Aunque no hayamos formulado conscientemente estas experiencias y nadie nos haya hablado de las leyes de Aristóteles, sino, al contrario, de las de Newton, lo cierto es que hemos interiorizado la física aristotélica porque así es como funciona el mundo en nuestra experiencia cotidiana: con la “velocidad” haciendo lo que Newton dice que hace la “aceleración”.  Y así llegamos a la pregunta de nuestro test de aristotelismo, que reproduzco aquí ya con los resultados (para las 81 respuestas que había en el momento de escribir esto):

Un balón es lanzado verticalmente hacia arriba con velocidad inicial de 5 m/s. En su posición más alta, el balón…

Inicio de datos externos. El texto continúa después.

theorem State.takeDesc_keeps {s0 s : State} (h : Keeps s0 s) : Keeps s0 (State.takeDesc s) := by
  unfold State.takeDesc
  with_reducible repeat' first
    | assumption | apply State.sendFrame_keeps | apply State.descWords_keeps | apply State.getWords_keeps
    | apply State.wr_keeps | refine Keeps.ofPair (by assumption) ?_ | refine Keeps.ite (fun _ => ?_) (fun _ => ?_) | split
    | extract_lets

theorem State.takeDescs_keeps {s0 : State} (n : Nat) {s : State} (h : Keeps s0 s) : Keeps s0 (State.takeDescs n s ) := by
  induction n generalizing s  with
  | zero => unfold State.takeDescs; exact h
  | succ n ih =>
    unfold State.takeDescs
    with_reducible repeat' first
      | assumption | apply ih | apply State.takeDesc_keeps | split | extract_lets | dsimp only

theorem State.pathOut_keeps {s0 s : State} (q : Nat) (f : ZFrame) (h : Keeps s0 s) : Keeps s0 (State.pathOut s q f) := by
  unfold State.pathOut
  with_reducible repeat' first
    | assumption | apply State.enqueue_keeps | apply State.noRoute_keeps | refine Keeps.ite (fun _ => ?_) (fun _ => ?_)

theorem State.pathFrame_keeps {s0 s : State} (p : Nat) (f : ZFrame) (h : Keeps s0 s) : Keeps s0 (State.pathFrame s p f) := by
  unfold State.pathFrame
  with_reducible repeat' first
    | assumption | apply State.deliverOk_keeps | apply State.pathOut_keeps | refine Keeps.ofPair (by assumption) ?_
    | refine Keeps.ite (fun _ => ?_) (fun _ => ?_) | extract_lets | exact Keeps.field h | refine Keeps.field ?_ | dsimp only

theorem State.wrapped_keeps {s0 s : State} (p : Nat) (f : ZFrame) (h : Keeps s0 s) : Keeps s0 (State.wrapped s p f) := by
  unfold State.wrapped
  with_reducible repeat' first
    | assumption | apply State.deliverHalf_keeps | apply State.deliverOk_keeps | apply State.seenCast_keeps
    | apply State.noRoute_keeps | apply State.groupOn_keeps | apply State.egress_keeps
    | refine Keeps.ofPair (by assumption) ?_ | refine Keeps.foldl ?_ (fun _ _ _ => ?_)
    | refine Keeps.ite (fun _ => ?_) (fun _ => ?_) | split | extract_lets | exact Keeps.field h | refine Keeps.field ?_
    | intro _

theorem State.routed_keeps {s0 s : State} (p : Nat) (f : ZFrame) (h : Keeps s0 s) : Keeps s0 (State.routed s p f) := by
  unfold State.routed
  with_reducible repeat' first
    | assumption | apply State.deliverHalf_keeps | apply State.forwardAll_keeps | apply State.forwardId_keeps
    | apply State.deliverOk_keeps | apply State.seenCast_keeps | apply State.groupOn_keeps
    | refine Keeps.ite (fun _ => ?_) (fun _ => ?_)

theorem State.accept_keeps {s0 s : State} (p : Nat) (f : ZFrame) (h : Keeps s0 s) : Keeps s0 (State.accept s p f) := by
  unfold State.accept
  with_reducible repeat' first
    | assumption | apply State.deliverOk_keeps | apply State.pathFrame_keeps | apply State.wrapped_keeps
    | apply State.routed_keeps | refine Keeps.ite (fun _ => ?_) (fun _ => ?_)

theorem execFrameReceive_keeps {s0 s : State} (p : Fin 4) (hdr : WireWord) (words : List WireWord) (ends : Bool) (h : Keeps s0 s) : OutKeeps s0 (execFrameReceive p hdr words ends s) := by
  unfold execFrameReceive
  with_reducible repeat' first
    | assumption | apply OutKeeps.next | apply OutKeeps.done | apply State.hdrDrop_keeps | apply State.satInc_keeps
    | apply State.accept_keeps | apply State.set1_keeps | apply whenLive_keeps | refine Keeps.ofPair (by assumption) ?_
    | refine Keeps.ite (fun _ => ?_) (fun _ => ?_) | split | extract_lets | exact Keeps.field h | refine Keeps.field ?_
    | intro _ | dsimp only | refine OutKeeps.ite (fun _ => ?_) (fun _ => ?_)

theorem State.txNext_keeps {s0 : State} (n : Nat) {s : State} (p : Nat) (h : Keeps s0 s) : Keeps s0 (State.txNext n s p) := by
  induction n generalizing s p with
  | zero => unfold State.txNext; exact h
  | succ n ih =>
    unfold State.txNext
    with_reducible repeat' first
      | assumption | apply ih | apply State.modZport_keeps | apply State.tsqPush_keeps | apply State.egress_keeps
      | apply State.count_keeps | apply State.zDisc_keeps | apply State.set1_keeps | refine Keeps.ofPair (by assumption) ?_
      | refine Keeps.ite (fun _ => ?_) (fun _ => ?_) | refine Keeps.ite1 (fun _ => ?_) (fun _ => ?_) | split | extract_lets
      | dsimp only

  1. Tiene aceleración cero [17%]
  2. Tiene una aceleración de 9.8 m/s2 hacia abajo [58%]
  3. Tiene una aceleración de 9.8 m/s2 hacia arriba [0%]
  4. Tiene una aceleración instantánea de 0, que rápidamente pasa a ser 9.8 m/s2 [25%]
  5. Cambia su aceleración de 9.8 m/s2 hacia arriba a 9.8 m/s2 hacia abajo [0%]

La respuesta correcta (newtoniana) es la 2: el balón está sometido a la aceleración de la gravedad, que vale, para todos los objetos, 9.8 m/s2 hacia abajo, independientemente de su masa, estado de movimiento, etc.

La respuesta 3 es absurda, así que no es extraño que no haya cosechado ningún voto. Las otras tres opciones, sin embargo, son más interesantes. La velocidad del balón vale instantáneamente cero en el punto más alto de la trayectoria, donde cambia de sentido. Así que las opciones 1, 4 y 5 (salvo los valores numéricos) serían correctas o casi correctas si cambiáramos “aceleración” por “velocidad”, como tendería a hacer un aristotélico. Sumando el 17% de la opción (1) y el 25% la opción (4), alcanzamos un respetable 42% de respuestas aristotélicas.

Quizá lo más curioso de este resultado es que es casi idéntico al que obtuve cuando hace tres años planteé la misma pregunta a los alumnos de primero de ingeniería mecánica en el primer día de curso. Las respuestas (para una muestra de 99) fueron así: 1=14%, 2=54%, 3=0%, 4=27%, 5=5%: un 46% de aristotélicos.

En resumen: entre los alumnos que empiezan una carrera de ingeniería y entre los inteligentes lectores de este blog, la física aristotélica sigue disputándole la primacía a la física newtoniana, a pesar de que sin duda ambos grupos han estudiado más de un curso de mecánica. No me cabe duda de cuál sería el resultado si preguntáramos a un público sin estudios científicos.

Después de más de dos mil trescientos años y de un número incalculable de planes de estudio, Aristóteles sigue vivo.